Task: With both ends included, transcribe exactly the records below from their first line to the line that contains "instruction word. -/".

Collected data:
-- ==== Sys2Proof/Machine/Bits.lean ====
section
/-! DEFINITION. Bit fields, byte orders, sign extension and the check polynomials. -/

namespace Sys2Proof.Machine

/-- Bits [hi:lo] of a number. -/
def bits (x hi lo : Nat) : Nat := x / 2 ^ lo % 2 ^ (hi + 1 - lo)

/-- Bit `i` of a number. -/
def bit (x i : Nat) : Bool := x / 2 ^ i % 2 == 1

/-- Bits [hi:lo] of an instruction word. -/
def fld (w : InstrBits) (hi lo : Nat) : Nat := bits w.toNat hi lo

/-- The number whose little-endian bytes are given (R7). -/
def leNat : List Byte → Nat
  | [] => 0
  | b :: bs => b.toNat + 256 * leNat bs

/-- The low `n` bytes of a number, least significant first. -/
def leBytes : Nat → Nat → List Byte
  | 0, _ => []
  | n + 1, x => BitVec.ofNat 8 x :: leBytes n (x / 256)

/-- The number whose big-endian bytes are given. -/
def beNat (bs : List Byte) : Nat := leNat bs.reverse

/-- The low `n` bytes of a number, most significant first. -/
def beBytes (n x : Nat) : List Byte := (leBytes n x).reverse

/-- `n` bytes of `bs` from offset `off`, zero past the end. -/
def slice (bs : List Byte) (off n : Nat) : List Byte :=
  let t := (bs.drop off).take n
  t ++ List.replicate (n - t.length) 0#8

/-- The little-endian number in `n` bytes at offset `off`. -/
def leAt (bs : List Byte) (off n : Nat) : Nat := leNat (slice bs off n)

/-- The list with the elements from `off` on replaced by `new`. -/
def splice {α : Type} (xs : List α) (off : Nat) (new : List α) : List α :=
  xs.take off ++ new ++ xs.drop (off + new.length)

/-- The `n`-bit two's complement reading of a number. -/
def signed (n x : Nat) : Int :=
  let y := x % 2 ^ n
  if y < 2 ^ (n - 1) then (y : Int) else (y : Int) - (2 ^ n : Nat)

/-- The low `n` bits of an integer, as a number. -/
def unsigned (n : Nat) (x : Int) : Nat := (x % ((2 ^ n : Nat) : Int)).toNat

/-- Sign extension of the low `n` bits to 32 bits. -/
def sext32 (n x : Nat) : Nat := unsigned 32 (signed n x)

/-- The numbers of the set bits of a mask below `n`, rising. -/
def bitsOf (n m : Nat) : List Nat := (List.range n).filter (fun i => bit m i)

/-- The mask with the bits of the list set. -/
def maskOf (ls : List Nat) : Nat := ls.foldl (fun m i => if bit m i then m else m + 2 ^ i) 0

/-- The bits of a byte string, least significant bit of each byte first. -/
def bitsLsb : List Byte → List Bool
  | [] => []
  | b :: bs => (List.range 8).map (fun i => b.getLsbD i) ++ bitsLsb bs

/-- One step of CRC-32C with the reflected polynomial 0x82F6_3B78 (R302). -/
def crc32cBit (c : BitVec 32) (b : Bool) : BitVec 32 :=
  let x := c.getLsbD 0 != b
  if x then (c >>> 1) ^^^ 0x82F63B78#32 else c >>> 1

/-- CRC-32C (Castagnoli) of a byte string (R302). -/
def crc32c (bs : List Byte) : Nat :=
  ((bitsLsb bs).foldl crc32cBit 0xFFFFFFFF#32 ^^^ 0xFFFFFFFF#32).toNat

/-- One step of the Ripple division: the next coefficient of W, highest first (R453). -/
def rippleBit (c : BitVec 16) (b : Bool) : BitVec 16 :=
  let x := c.getMsbD 0 != b
  if x then (c <<< 1) ^^^ 0x8BB7#16 else c <<< 1

/-- The Ripple check of a 16-byte word: W(x) x^16 mod G(x), inverted (R453). -/
def ripple (w : List Byte) : Nat :=
  (((bitsLsb w).reverse.foldl rippleBit 0#16) ^^^ 0xFFFF#16).toNat

/-- The median of a list of integers: the middle one when sorted (the lower of the two middle ones' mean for an even
number, rounded toward minus infinity). -/
def median (xs : List Int) : Int :=
  let ys := xs.insertionSort (· ≤ ·)
  let n := ys.length
  if n % 2 = 1 then ys.getD (n / 2) 0 else (ys.getD (n / 2 - 1) 0 + ys.getD (n / 2) 0) / 2

end Sys2Proof.Machine
end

Task response:
-- ==== Sys2Proof/Machine/Bits.lean ====
section
/-! DEFINITION. Bit fields, byte orders, sign extension and the check polynomials. -/

namespace Sys2Proof.Machine

/-- Bits [hi:lo] of a number. -/
def bits (x hi lo : Nat) : Nat := x / 2 ^ lo % 2 ^ (hi + 1 - lo)

/-- Bit `i` of a number. -/
def bit (x i : Nat) : Bool := x / 2 ^ i % 2 == 1

/-- Bits [hi:lo] of an instruction word. -/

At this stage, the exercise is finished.